[Dataset excerpts]
___

-- ==== Sys2Proof/Machine/MemFabric.lean ====
section
/-! DEFINITION. The vector memory instructions, the atomics, and sending and receiving (R364 to R377). -/

namespace Sys2Proof.Machine

/-! Vector loads and stores (R368, R369). -/

/-- The elements of one beat: position in the beat, bit address or none for a zero. -/
def beatElems (n j : Nat) (l : List CpElem) : List (Nat × Option Nat) :=
  l.filterMap fun e => if e.2.1 = j then some (e.1 % n, match e.2.2 with | .at_ ba => some ba | _ => none) else none
/-- One beat of a load: its read at c + 2 + j, its result at c + 4 + j; with no active element it writes nothing. -/
def Tile.loadBeat (t : Tile) (cur : Cur) (v w j : Nat) (els : List (Nat × Option Nat)) : Tile :=
  let m := (packLanes w (els.map fun e => (e.1, 0))).1
  let t := if m = 0 then t else t.pushRW cur.c cur.slot ⟨.v, 4 * v + j, 4 + j, m, 0⟩
  t.sched (cur.c + 2 + j) phRead cur.c cur.slot (t.chk cur.c) (.loadV v j w els)
/-- A load of `nb` beats. -/
def Tile.vload (t : Tile) (cur : Cur) (v w nb : Nat) (l : List CpElem) : Tile :=
  (List.range nb).foldl (fun t j => t.loadBeat cur v w j (beatElems (1024 / w) j l)) t
/-- A store of `nb` beats: beat j writes at c + 3 + j, rank 2 (R218). -/
def Tile.vstore (t : Tile) (cur : Cur) (v f nb : Nat) (l : List CpElem) : Tile :=
  let w := fmtWidth f
  (List.range nb).foldl (fun t j =>
    let src := (t.vBeat cur.c v j).toNat
    let els := (beatElems (1024 / w) j l).filterMap fun e => e.2.map fun ba => (⟨ba, w, fmtStore f (laneAt w src e.1), 0⟩ : WrElem)
    t.sched (cur.c + 3 + j) phWrite cur.c cur.slot (t.chk cur.c)
      (.write { rank := 2, iss := cur.c, slot := cur.slot, pool := true, els := els, run := none, sink := .fpst, pre := [] })) t
/-- The format and the width of a record's elements. -/
def Tile.recFmt (t : Tile) (bn : BitVec 5) : Nat := (t.bufRec bn.toNat).fmt
def Tile.recWidth (t : Tile) (bn : BitVec 5) : Nat := (t.bufRec bn.toNat).width

/-- VLD. -/
def execVld (o : VMemOp) (s : State) : Res :=
  slotOp (.vld o) s fun t => (t.vload s.cur o.v.toNat (t.recWidth o.bn) (o.nb.toNat + 1) (t.vmemElems s.cur.c o 1)).noteClass s.cur.c (.vld o)
/-- VST. -/
def execVst (o : VMemOp) (s : State) : Res :=
  slotOp (.vst o) s fun t => (t.vstore s.cur o.v.toNat (t.recFmt o.bn) (o.nb.toNat + 1) (t.vmemElems s.cur.c o 1)).noteClass s.cur.c (.vst o)
/-- VLDX: indices from Vi. -/
def execVldx (o : VMemXOp) (s : State) : Res :=
  slotOp (.vldx o) s fun t => (t.vload s.cur o.v.toNat (t.recWidth o.bn) (o.nb.toNat + 1) (t.vmemXElems s.cur.c o)).noteClass s.cur.c (.vldx o)
/-- VSTX: indices from Vi. -/
def execVstx (o : VMemXOp) (s : State) : Res :=
  slotOp (.vstx o) s fun t => (t.vstore s.cur o.v.toNat (t.recFmt o.bn) (o.nb.toNat + 1) (t.vmemXElems s.cur.c o)).noteClass s.cur.c (.vstx o)
/-- VLDB: one element, read again each beat. -/
def execVldb (o : VMemOp) (s : State) : Res :=
  slotOp (.vldb o) s fun t => (t.vload s.cur o.v.toNat (t.recWidth o.bn) (o.nb.toNat + 1) (t.vmemElems s.cur.c o 0)).noteClass s.cur.c (.vldb o)

/-! Atomics (R371, R372). -/

/-- An atomic of an opcode: it reads and writes at c + 2, its scalar is available at c + 3; out of bounds under ZERO the scalar is zero. -/
def Tile.atom (t : Tile) (cur : Cur) (op : Nat) (o : AtomOp) (i : Instr) : Tile :=
  let r := t.bufRec o.bn.toNat
  let t := (t.noteClass cur.c i).putS cur o.s 3 0
  match t.placeLin r (t.operandBase cur.c o.x o.imm.toInt) with
  | .at_ ba =>
    t.sched (cur.c + 2) phRead cur.c cur.slot (t.chk cur.c)
      (.atomic op (r.fmt == 22) (ba / 8) (t.s32 cur.c o.v.toNat) (t.s32 cur.c o.s.toNat) o.s.toNat)
  | _ => t

/-- AADD. -/
def execAadd (o : AtomOp) (s : State) : Res := slotOp (.aadd o) s fun t => t.atom s.cur 0x08 o (.aadd o)
/-- AMAX. -/
def execAmax (o : AtomOp) (s : State) : Res := slotOp (.amax o) s fun t => t.atom s.cur 0x09 o (.amax o)
/-- AMIN. -/
def execAmin (o : AtomOp) (s : State) : Res := slotOp (.amin o) s fun t => t.atom s.cur 0x0A o (.amin o)
/-- AXCH. -/
def execAxch (o : AtomOp) (s : State) : Res := slotOp (.axch o) s fun t => t.atom s.cur 0x0B o (.axch o)
/-- ACAS. -/
def execAcas (o : AtomOp) (s : State) : Res := slotOp (.acas o) s fun t => t.atom s.cur 0x0C o (.acas o)

/-! Sending (R374, R375). -/

/-- Beat j's cycle on the Local input; an earlier-issued form keeps the input, and the beat is lost (R375). -/
def Tile.takeInput (t : Tile) (cur : Cur) (at_ : Nat) : Bool × Tile :=
  if t.localIn.contains at_ then (false, t.sched at_ phEnd cur.c cur.slot false .lost)
  else (true, { t with localIn := t.localIn ++ [at_] })
/-- A beat of register data enters the Local input at c + 1 + j. -/
def Tile.sendBeat (t : Tile) (cur : Cur) (port j : Nat) (data : BitVec 512) : Tile :=
  let r := t.takeInput cur (cur.c + 1 + j)
  if r.1 then { r.2 with out := r.2.out ++ [.inject (cur.c + 1 + j) port ⟨data, false⟩] } else r.2
/-- SEND (R374). -/
def execSend (o : SendOp) (s : State) : Res :=
  slotOp (.send o) s fun t =>
    let v := t.vreg s.cur.c o.v.toNat 2
    (List.range (o.nb.toNat + 1)).foldl (fun t j => t.sendBeat s.cur o.port.toNat j (BitVec.ofNat 512 (v / 2 ^ (512 * j)))) t
/-- SENDS: word 0 from a scalar, the others zero (R374). -/
def execSends (o : SendsOp) (s : State) : Res :=
  slotOp (.sends o) s fun t => t.sendBeat s.cur o.port.toNat 0 ((t.s32 s.cur.c o.s.toNat).setWidth 512)
/-- SENDM: beat j is read at c + j (R374). -/
def execSendm (o : SendmOp) (s : State) : Res :=
  slotOp (.sendm o) s fun t =>
    let w := t.recWidth o.bn
    let l := t.flitElems s.cur.c o.bn.toNat o.x o.imm (o.nb.toNat + 1)
    let t := t.noteClass s.cur.c (.sendm o)
    (List.range (o.nb.toNat + 1)).foldl (fun t j =>
      let r := t.takeInput s.cur (s.cur.c + 1 + j)
      r.2.sched (s.cur.c + j) phRead s.cur.c s.cur.slot (t.chk s.cur.c)
        (.sendm (if r.1 then some o.port.toNat else none) w (beatElems (512 / w) j l))) t

/-! Receiving (R376, R377). -/

/-- The claim of beat j at c + j. -/
def Tile.claimBeat (t : Tile) (cur : Cur) (j : Nat) (k : ClaimKind) : Tile :=
  t.sched (cur.c + j) phClaim cur.c cur.slot (t.chk cur.c) (.claim k j)
/-- RECV: two flits fill a 128-byte beat, available when the last of them is (R377). -/
def execRecv (o : RecvOp) (s : State) : Res :=
  slotOp (.recv o) s fun t =>
    let nb := o.nb.toNat + 1
    let v := o.v.toNat
    let t := (List.range ((nb + 1) / 2)).foldl (fun t k =>
      let both := 2 * k + 1 < nb
      t.pushRW s.cur.c s.cur.slot ⟨.v, 4 * v + k, if both then 2 * k + 3 else 2 * k + 2, if both then 2 ^ 1024 - 1 else 2 ^ 512 - 1, 0⟩) t
    (List.range nb).foldl (fun t j => t.claimBeat s.cur j (.toV v j)) t
/-- RECVS (R377). -/
def execRecvs (o : RecvsOp) (s : State) : Res :=
  slotOp (.recvs o) s fun t => (t.putS s.cur o.s 2 0).claimBeat s.cur 0 (.toS o.s.toNat o.word.toNat)
/-- RECVM (R377). -/
def execRecvm (o : RecvmOp) (s : State) : Res :=
  slotOp (.recvm o) s fun t =>
    let w := t.recWidth o.bn
    let l := t.flitElems s.cur.c o.bn.toNat o.x o.imm (o.nb.toNat + 1)
    (List.range (o.nb.toNat + 1)).foldl (fun t j => t.claimBeat s.cur j (.toM (t.recFmt o.bn) (beatElems (512 / w) j l))) (t.noteClass s.cur.c (.recvm o))

end Sys2Proof.Machine
end

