-- ==== Sys2Proof/Certificates/Slice0/Obligations.lean ====
section
/-! DEFINITION. What is claimed of the machine: statements for the provers, each with the rule of spec/ that it formalises. -/

open Sys2Proof Sys2Proof.Machine

/-! Scalar instructions (R291 to R306). -/

/-- R292: every register–register integer form leaves its value in S[d] alone, at c + 1, a multiplication's at c + 3; the forms of one operand have b and KB zero, and all but SELP have x zero. -/
def Obligations.IntegerResults : Prop := ∀ (s : State) (o : RR),
  let a := s.sReg o.a
  let b := s.opnd o.kb o.b
  let sh := b.toNat % 32
  let clamp : Int → Word := fun i => BitVec.ofInt 32 (max (-2147483648) (min 2147483647 i))
  let forms : List (Instr × Nat × Word) :=
    [(.add o, 1, a + b), (.sub o, 1, a - b), (.andS o, 1, a &&& b), (.orS o, 1, a ||| b), (.xor o, 1, a ^^^ b), (.andn o, 1, a &&& ~~~b),
     (.shl o, 1, BitVec.ofNat 32 (a.toNat * 2 ^ sh)), (.shr o, 1, BitVec.ofNat 32 (a.toNat / 2 ^ sh)),
     (.sra o, 1, BitVec.ofInt 32 (a.toInt / 2 ^ sh)), (.rol o, 1, (a <<< sh) ||| (a >>> (32 - sh))),
     (.minS o, 1, if a.toInt < b.toInt then a else b), (.maxS o, 1, if a.toInt < b.toInt then b else a),
     (.minu o, 1, if a.toNat < b.toNat then a else b), (.maxu o, 1, if a.toNat < b.toNat then b else a),
     (.slt o, 1, if a.toInt < b.toInt then 1 else 0), (.sltu o, 1, if a.toNat < b.toNat then 1 else 0), (.seq o, 1, if a = b then 1 else 0),
     (.adds o, 1, clamp (a.toInt + b.toInt)), (.subs o, 1, clamp (a.toInt - b.toInt)), (.absS o, 1, BitVec.ofNat 32 a.toInt.natAbs),
     (.clz o, 1, BitVec.ofNat 32 (if a = 0 then 32 else 31 - Nat.log2 a.toNat)),
     (.popc o, 1, BitVec.ofNat 32 ((List.range 32).filter fun k => a.getLsbD k).length), (.brev o, 1, a.reverse),
     (.mul o, 3, BitVec.ofInt 32 (a.toInt * b.toInt)), (.mulh o, 3, (BitVec.ofInt 64 (a.toInt * b.toInt)).extractLsb' 32 32),
     (.mulhu o, 3, (BitVec.ofNat 64 (a.toNat * b.toNat)).extractLsb' 32 32), (.selp o, 1, if s.pReg o.x then a else b)]
  (∀ f ∈ forms, s.mayAct f.1 = true → WritesScalar s f.1 o.d f.2.1 f.2.2)
  ∧ (∀ i ∈ [Instr.absS o, .clz o, .popc o, .brev o], WellFormed i → o.b = 0 ∧ o.kb = false)
  ∧ ∀ f ∈ forms, f.1 ≠ .selp o → WellFormed f.1 → o.x = 0
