-- ==== Sys2Proof/Laws/State.lean ====
section
/-! SUPPORT. Field lemmas: what each named update of the state and of a tile leaves, and looking up the tile that was written. -/

namespace Sys2Proof.Machine
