-- ==== Sys2Proof/Laws/PerInstr.lean ====
section
/-! SUPPORT. Family RoundTrip: the decoder reads every well-formed instruction back from the encoder's words, one lemma for each constructor. -/

open Sys2Proof

/-- The decoder reads a well-formed instruction back from its words. -/
def Sys2Proof.Laws.RoundTrip.Statement (i : Instr) : Prop := WellFormed i → decodeItem (encode i) = .instr i

namespace Sys2Proof.Laws.RoundTrip

theorem event {row : Nat} {i : Instr} (h : WellFormed i) (hr : eventOf (row % 2 ^ 16) = some i) : decodeItem (eventRow row) = .instr i := by
  show decodeEvent row = _
  unfold decodeEvent; rw [hr]; exact check_ok rfl h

___

_EXERCISE GOAL_
Extract from the records above the lines from the one containing "t.sched (cur.c + 2)" to the one containing "def Tile.takeInput (t", both lines included, exactly as they appear and with nothing else.

_TASK SOLUTION_
    t.sched (cur.c + 2) phRead cur.c cur.slot (t.chk cur.c)
      (.atomic op (r.fmt == 22) (ba / 8) (t.s32 cur.c o.v.toNat) (t.s32 cur.c o.s.toNat) o.s.toNat)
  | _ => t

/-- AADD. -/
def execAadd (o : AtomOp) (s : State) : Res := slotOp (.aadd o) s fun t => t.atom s.cur 0x08 o (.aadd o)
/-- AMAX. -/
def execAmax (o : AtomOp) (s : State) : Res := slotOp (.amax o) s fun t => t.atom s.cur 0x09 o (.amax o)
/-- AMIN. -/
def execAmin (o : AtomOp) (s : State) : Res := slotOp (.amin o) s fun t => t.atom s.cur 0x0A o (.amin o)
/-- AXCH. -/
def execAxch (o : AtomOp) (s : State) : Res := slotOp (.axch o) s fun t => t.atom s.cur 0x0B o (.axch o)
/-- ACAS. -/
def execAcas (o : AtomOp) (s : State) : Res := slotOp (.acas o) s fun t => t.atom s.cur 0x0C o (.acas o)

/-! Sending (R374, R375). -/

/-- Beat j's cycle on the Local input; an earlier-issued form keeps the input, and the beat is lost (R375). -/
def Tile.takeInput (t : Tile) (cur : Cur) (at_ : Nat) : Bool × Tile :=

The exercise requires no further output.